→ **WHAT THE TASK ASKS**
In the entries that follow, copy exactly each line from the first through the line with "an address that".

RECORD EXCERPTS Block Start

-- ==== Sys2Proof/Machine/State.lean ====
section
/-! DEFINITION. The state of the ZK316 as plain data, block by block as 00_scope.md lists the blocks,
the reasons a step can stop, and the state right after reset. What the manual gives as a value
computed from another (the free count, the presented requests, the held posts, READY and EMPTY, the
summaries, /INT) has its home in the value it is computed from (log entry 11). -/

namespace Sys2Proof.Machine

/-- Why the machine stops. -/
inductive Fault where
  /-- A fetch return or a store completion for a line at or above the fitted size, an address that
  does not exist (R1). Raised by FETCH_RETURN and STORE_COMPLETE. Safe: no window or job range that
  passed its check leads there (R99). -/
  | beyondFittedSize (line : Nat)
  deriving DecidableEq, Repr

/-- Why the model gives a command no meaning. -/
inductive Refusal where
  /-- The command has no meaning in this model yet. Raised by an arm of exec. Safe. -/
  | notModelled (mnemonic : String)
  deriving DecidableEq, Repr

/-! ### Host Bus Interface (11_host_bus_clock_and_register_window.md) -/

/-- The bus cycle in progress (R181, R182). A stretched cycle holds the stream, the direction with the
byte taken at its start, and the stretch timer in boundaries left. -/
inductive Bus where
  | idle
  | answered (drive : Option Byte)
  | stretched (n : StreamId) (access : Access) (left : Nat)
  deriving DecidableEq, Repr

/-- The timebase (R184, R186). -/
structure Clock where
  divisor : Nat
  nextDivisor : Option Nat
  clkCount : Nat
  deriving DecidableEq, Repr

/-! ### Command Port (09_commands_and_control.md) -/

/-- The result codes (R165). -/
inductive ResultCode where
  | ok | badCommand | badStream | wrongState | badParam | outOfWindow | notStarted | queueFull
  | noSuchJob | empty
  deriving DecidableEq, Repr

/-- The commands that may stay EXECUTING (R164). -/
inductive LongCommand where
  | seek | flush | close | memStart
  deriving DecidableEq, Repr

/-- The command in progress with its copy of the parameter block (R161, R162). -/
structure InProgress where
  command : LongCommand
  params : Vector Byte 16
  deriving DecidableEq, Repr

/-- The command state (R161). -/
inductive CommandState where
  | idle
  | executing (c : InProgress)
  | resetting
  deriving DecidableEq, Repr

/-- The Command Port (R161). -/
structure Port where
  param : Vector Byte 16
  result : Vector Byte 8
  lastResult : ResultCode
  state : CommandState
  deriving DecidableEq, Repr

/-! ### Stream Unit (01, 03, 04) -/

inductive EndPolicy where
  | stop | wrap
  deriving DecidableEq, Repr

/-- The wait policy, with the wait limit in microseconds under WAIT (R9, R10). -/
inductive WaitPolicy where
  | nowait
  | wait (limit : Nat)
  deriving DecidableEq, Repr

/-- What every open stream has: its window and its policies (section 1.3). -/
structure Window where
  first : Nat
  last : Nat
  endPolicy : EndPolicy
  waitPolicy : WaitPolicy
  deriving DecidableEq, Repr

inductive EntryState where
  | requested | inFlight | filled
  deriving DecidableEq, Repr

/-- An entry of a read-ahead queue (R35). -/
structure ReadEntry where
  slot : SlotId
  line : Nat
  state : EntryState
  deriving DecidableEq, Repr

/-- The context of an open read stream; EMPTY and READY follow from the head (R37). -/
structure ReadStream where
  window : Window
  cursor : Nat
  fetchCursor : Nat
  depth : Nat
  fill : Byte
  queue : List ReadEntry
  ended : Bool
  deriving DecidableEq, Repr

inductive BlockedReason where
  | postFull | noSlot
  deriving DecidableEq, Repr

/-- The states of an open write stream (R6). -/
inductive WriteState where
  | opened
  | blocked (reason : BlockedReason)
  | draining
  | ended
  deriving DecidableEq, Repr

/-- An assembly (R59). -/
structure Assembly where
  slot : SlotId
  line : Nat
  mask : ByteMask
  frozen : Bool
  deriving DecidableEq, Repr

/-- The context of an open write stream; the linger timer holds the boundaries left (R63). -/
structure WriteStream where
  window : Window
  cursor : Nat
  linger : Nat
  lingerTimer : Option Nat
  assembly : Option Assembly
  state : WriteState
  deriving DecidableEq, Repr

/-- A stream context (R4). -/
inductive Stream where
  | closed
  | read (r : ReadStream)
  | write (w : WriteStream)
  deriving DecidableEq, Repr

/-- The event flags of a stream number (R177). -/
structure StreamFlags where
  endOfWindow : Bool
  wrapped : Bool
  underrun : Bool
  overrun : Bool
  deriving DecidableEq, Repr

/-! ### Line Pool (02_the_line_pool.md) -/

/-- The owners of a slot (R21). -/
inductive Owner where
  | free
  | read (n : StreamId)
  | assembly (n : StreamId)
  | post
  | jobSource (k : Fin 2)
  | jobDest
  | discard
  deriving DecidableEq, Repr

structure Slot where
  owner : Owner
  bytes : Line
  deriving DecidableEq, Repr

inductive ClaimClass where
  | essential | readAhead
  deriving DecidableEq, Repr

/-- The owner kind a slot takes at the grant (R23, R27); the stream is the claimant. -/
inductive Purpose where
  | read
  | assembly
  | jobSource (k : Fin 2)
  | jobDest
  deriving DecidableEq, Repr

structure Claim where
  cls : ClaimClass
  purpose : Purpose
  deriving DecidableEq, Repr

/-- The pool: slots, the claim list (at most one claim for each of the nine claimants, the Move Engine
being claimant 8, with no order of arrival), and the grant position (R23). -/
structure Pool where
  slots : Vector Slot 48
  claims : Vector (Option Claim) 9
  grantPos : Fin 9
  deriving DecidableEq, Repr

/-! ### Post Queue (04_write_streams_and_the_post_queue.md) -/

inductive PostState where
  | waiting | retiring
  deriving DecidableEq, Repr

/-- An entry of the Post Queue (R75). -/
structure PostEntry where
  line : Nat
  mask : ByteMask
  slot : SlotId
  state : PostState
  tag : Bool
  deriving DecidableEq, Repr

/-- The Post Queue, oldest entry first, and its serve position; origin 8 is MOVE (R77). -/
structure PostQueue where
  entries : List PostEntry
  servePos : Fin 9
  deriving DecidableEq, Repr

/-! ### Bank Sequencer (06_the_bank_sequencer.md) -/

inductive BankState where
  | closed | opening | opened | reading | writing | recovering | closing
  deriving DecidableEq, Repr

inductive MemOp where
  | fetch | store
  deriving DecidableEq, Repr

/-- An owner record (R101). -/
structure OwnerRecord where
  position : Fin 10
  op : MemOp
  line : Nat
  slot : SlotId
  mask : ByteMask
  discard : Bool
  deriving DecidableEq, Repr

/-- A record of the bank table (R101). The interval running on the bank has `left` MCLK to go (R107);
the row age timer holds the boundaries left (R117). -/
structure Bank where
  state : BankState
  openRow : Option Nat
  owner : Option OwnerRecord
  left : Nat
  rowAge : Option Nat
  closeDue : Bool
  deriving DecidableEq, Repr

inductive MemoryState where
  | unstarted | starting | started
  deriving DecidableEq, Repr

inductive WideStep where
  | none | renewing | loading
  deriving DecidableEq, Repr

/-- A step of one bank that waits for the command pins (R106). -/
inductive BankStep where
  | openRow | closeRow | burst
  deriving DecidableEq, Repr

/-- The Sequencer (R101, R103). The data bus names the bank that holds it or for whose due burst it is
held (R106, R112). A CLOSE ALL that soft reset called for is held until it is issued, with the number of waiting
bank steps that go out before it (R106, R122). -/
structure Sequencer where
  banks : Vector Bank 4
  memory : MemoryState
  wide : WideStep
  wideLeft : Nat
  grantPos : Fin 10
  burstOrder : List BankId
  dataBus : Option BankId
  due : List (BankId × BankStep)
  resetCloseAll : Option Nat
  deriving DecidableEq, Repr

/-- The memory command pins in the present MCLK, true for high (R104). -/
structure CommandPins where
  msel : Bool
  mstb1 : Bool
  mstb0 : Bool
  mrw : Bool
  mbk : BitVec 2
  ma : BitVec 12
  deriving DecidableEq, Repr

/-- One word of a write burst on MDQ with MDM0 and MDM1 (R100). -/
structure DataWord where
  low : Byte
  high : Byte
  maskLow : Bool
  maskHigh : Bool
  deriving DecidableEq, Repr

/-- The memory pins: the step of this MCLK and the words a write burst still drives, the present one
first. -/
structure MemoryPins where
  command : CommandPins
  words : List DataWord
  deriving DecidableEq, Repr

/-! ### Renewal and start-up (07_renewal_and_memory_start_up.md) -/

inductive RowPolicy where
  | keepOpen | closeAfter
  deriving DecidableEq, Repr

/-- The timing set (R124). -/
structure TimingSet where
  openSettle : Nat
  closeSettle : Nat
  readLatency : Nat
  writeRecovery : Nat
  renewDuration : Nat
  optionLoad : Nat
  rowAgeLimit : Nat
  renewalInterval : Nat
  rowsFitted : Nat
  rowPolicy : RowPolicy
  deriving DecidableEq, Repr

/-- Where the start-up sequence stands (R128): SETTLE with its boundaries left, CLOSE before and after
its CLOSE ALL is issued, RENEW before and during its first or second RENEW ALL, LOAD before and
during its LOAD OPTIONS. -/
inductive StartUp where
  | none
  | settle (left : Nat)
  | closeCalled
  | closeSettling
  | renewCalled (second : Bool)
  | renewRunning (second : Bool)
  | loadCalled
  | loadRunning
  deriving DecidableEq, Repr

/-- The Renewal Timer and the renewal indicator (R133, R134). -/
structure Renewal where
  debt : Nat
  interval : Option Nat
  active : Bool
  deriving DecidableEq, Repr

/-! ### Move Engine (08_the_move_engine.md) -/

inductive StopCondition where
  | onMatch | onMismatch
  deriving DecidableEq, Repr

/-- What a job does, with the fields its kind has (R140). -/
inductive Work where
  | copy (a b : Nat)
  | fill (a : Nat) (value : Byte)
  | scan (a : Nat) (pattern mask : Byte) (stopOn : StopCondition)
  | compare (a b : Nat)
  deriving DecidableEq, Repr

structure Job where
  tag : Byte
  work : Work
  length : Nat
  deriving DecidableEq, Repr

inductive Direction where
  | ascending | descending
  deriving DecidableEq, Repr

inductive JobKind where
  | copy | fill | scan | compare
  deriving DecidableEq, Repr

inductive JobOutcome where
  | complete | found | notFound | equal | different | cancelled
  deriving DecidableEq, Repr

/-- The active job (R140). -/
structure ActiveJob where
  job : Job
  direction : Option Direction
  progress : Nat
  cancel : Bool
  outcome : Option (JobOutcome × Nat)
  deriving DecidableEq, Repr

/-- A completion record (R154). -/
structure CompletionRecord where
  tag : Byte
  kind : JobKind
  outcome : JobOutcome
  value : Nat
  deriving DecidableEq, Repr

inductive BufferState where
  | empty | requested | inFlight | filled
  deriving DecidableEq, Repr

/-- A source buffer (R145). -/
structure SourceBuffer where
  slot : SlotId
  line : Option Nat
  state : BufferState
  deriving DecidableEq, Repr

/-- The destination line under construction, or held as a post (R147). -/
structure DestLine where
  slot : SlotId
  line : Nat
  mask : ByteMask
  held : Bool
  deriving DecidableEq, Repr

/-- The engine's state (R143): a COMPLETING engine holds only the record that waits. -/
inductive EngineState where
  | idle
  | acquiring (j : ActiveJob)
  | running (j : ActiveJob)
  | completing (r : CompletionRecord)
  deriving DecidableEq, Repr

structure Engine where
  state : EngineState
  buffers : Vector (Option SourceBuffer) 2
  dest : Option DestLine
  jobs : List Job
  completions : List CompletionRecord
  deriving DecidableEq, Repr

/-! ### Event Unit (10_events_and_the_interrupt_line.md) -/

/-- The write-1-to-clear global flags (R173) and the two enables (R178). -/
structure Events where
  cmdDone : Bool
  cmdRefused : Bool
  portMisuse : Bool
  renewalLate : Bool
  syncDone : Bool
  enable : BitVec 7
  streamEnable : BitVec 4
  deriving DecidableEq, Repr

/-- The memory device's bytes: the cells that differ from the blank byte, by rising address. -/
abbrev Memory := List Host.Cell

/-- The whole part, the memory behind it, the queue of waiting commands, and the counter that free
values are drawn with (the model's own, log entry 16). -/
structure State where
  pending : List Instr
  resetLow : Bool
  bus : Bus
  clock : Clock
  port : Port
  streams : Vector Stream 8
  streamFlags : Vector StreamFlags 8
  pool : Pool
  post : PostQueue
  seq : Sequencer
  startUp : StartUp
  startClose : Option Nat
  timing : TimingSet
  renewal : Renewal
  engine : Engine
  events : Events
  pins : MemoryPins
  memory : Memory
  draws : Nat
  deriving DecidableEq, Repr

/-- Right after pin reset D is 25 and the count starts from zero (R184). -/
def Clock.reset : Clock := { divisor := 25, nextDivisor := none, clkCount := 0 }

/-- The Command Port after pin reset (R161). -/
def Port.reset : Port :=
  { param := Vector.replicate 16 0x00#8, result := Vector.replicate 8 0x00#8, lastResult := .ok,
    state := .idle }

def StreamFlags.none : StreamFlags :=
  { endOfWindow := false, wrapped := false, underrun := false, overrun := false }

/-- The Post Queue after pin reset (R83). -/
def PostQueue.reset : PostQueue := { entries := [], servePos := 8 }

/-- A bank after pin reset (R101). -/
def Bank.reset : Bank :=
  { state := .closed, openRow := none, owner := none, left := 0, rowAge := none, closeDue := false }

/-- The Sequencer after pin reset (R121). -/
def Sequencer.reset : Sequencer :=
  { banks := Vector.replicate 4 Bank.reset, memory := .unstarted, wide := .none, wideLeft := 0,
    grantPos := 9, burstOrder := [], dataBus := none, due := [], resetCloseAll := none }

/-- The pin-reset defaults of the timing set (R124). -/
def TimingSet.reset : TimingSet :=
  { openSettle := 3, closeSettle := 3, readLatency := 3, writeRecovery := 2, renewDuration := 10,
    optionLoad := 2, rowAgeLimit := 50, renewalInterval := 15, rowsFitted := 4096,
    rowPolicy := .keepOpen }

/-- The Renewal Timer after pin reset (R133). -/
def Renewal.reset : Renewal := { debt := 0, interval := none, active := false }

/-- The Move Engine after pin reset (R159). -/
def Engine.reset : Engine :=
  { state := .idle, buffers := Vector.replicate 2 none, dest := none, jobs := [], completions := [] }

/-- The Event Unit after pin reset (R180). -/
def Events.reset : Events :=
  { cmdDone := false, cmdRefused := false, portMisuse := false, renewalLate := false,
    syncDone := false, enable := 0#7, streamEnable := 0#4 }

/-- IDLE on the memory pins (R104, R187). -/
def CommandPins.idle : CommandPins :=
  { msel := true, mstb1 := true, mstb0 := true, mrw := true, mbk := 0#2, ma := 0#12 }

def MemoryPins.reset : MemoryPins := { command := CommandPins.idle, words := [] }

/-- The pin-reset values of every block (R187), over the slot bytes, memory contents and draw counter
that a pin reset leaves as they are (R31, R98). -/
def State.pinResetValues (slots : Vector Slot 48) (memory : Memory) (draws : Nat) : State :=
  { pending := [], resetLow := false, bus := .idle, clock := Clock.reset, port := Port.reset,
    streams := Vector.replicate 8 .closed, streamFlags := Vector.replicate 8 StreamFlags.none,
    pool := { slots := slots, claims := Vector.replicate 9 none, grantPos := 8 },
    post := PostQueue.reset, seq := Sequencer.reset, startUp := .none, startClose := none,
    timing := TimingSet.reset, renewal := Renewal.reset, engine := Engine.reset,
    events := Events.reset, pins := MemoryPins.reset, memory := memory, draws := draws }

/-- The machine right after the first pin reset, with an empty queue. The slots' bytes and the
memory's contents are DESIGN CHOICES (log entries 4 and 5). -/
def State.reset : State :=
  State.pinResetValues (Vector.replicate 48 { owner := .free, bytes := Config.blankLine }) [] 0

end Sys2Proof.Machine
end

RECORD EXCERPTS Block End

→ **FINISHED EXERCISE**
-- ==== Sys2Proof/Machine/State.lean ====
section
/-! DEFINITION. The state of the ZK316 as plain data, block by block as 00_scope.md lists the blocks,
the reasons a step can stop, and the state right after reset. What the manual gives as a value
computed from another (the free count, the presented requests, the held posts, READY and EMPTY, the
summaries, /INT) has its home in the value it is computed from (log entry 11). -/

namespace Sys2Proof.Machine

/-- Why the machine stops. -/
inductive Fault where
  /-- A fetch return or a store completion for a line at or above the fitted size, an address that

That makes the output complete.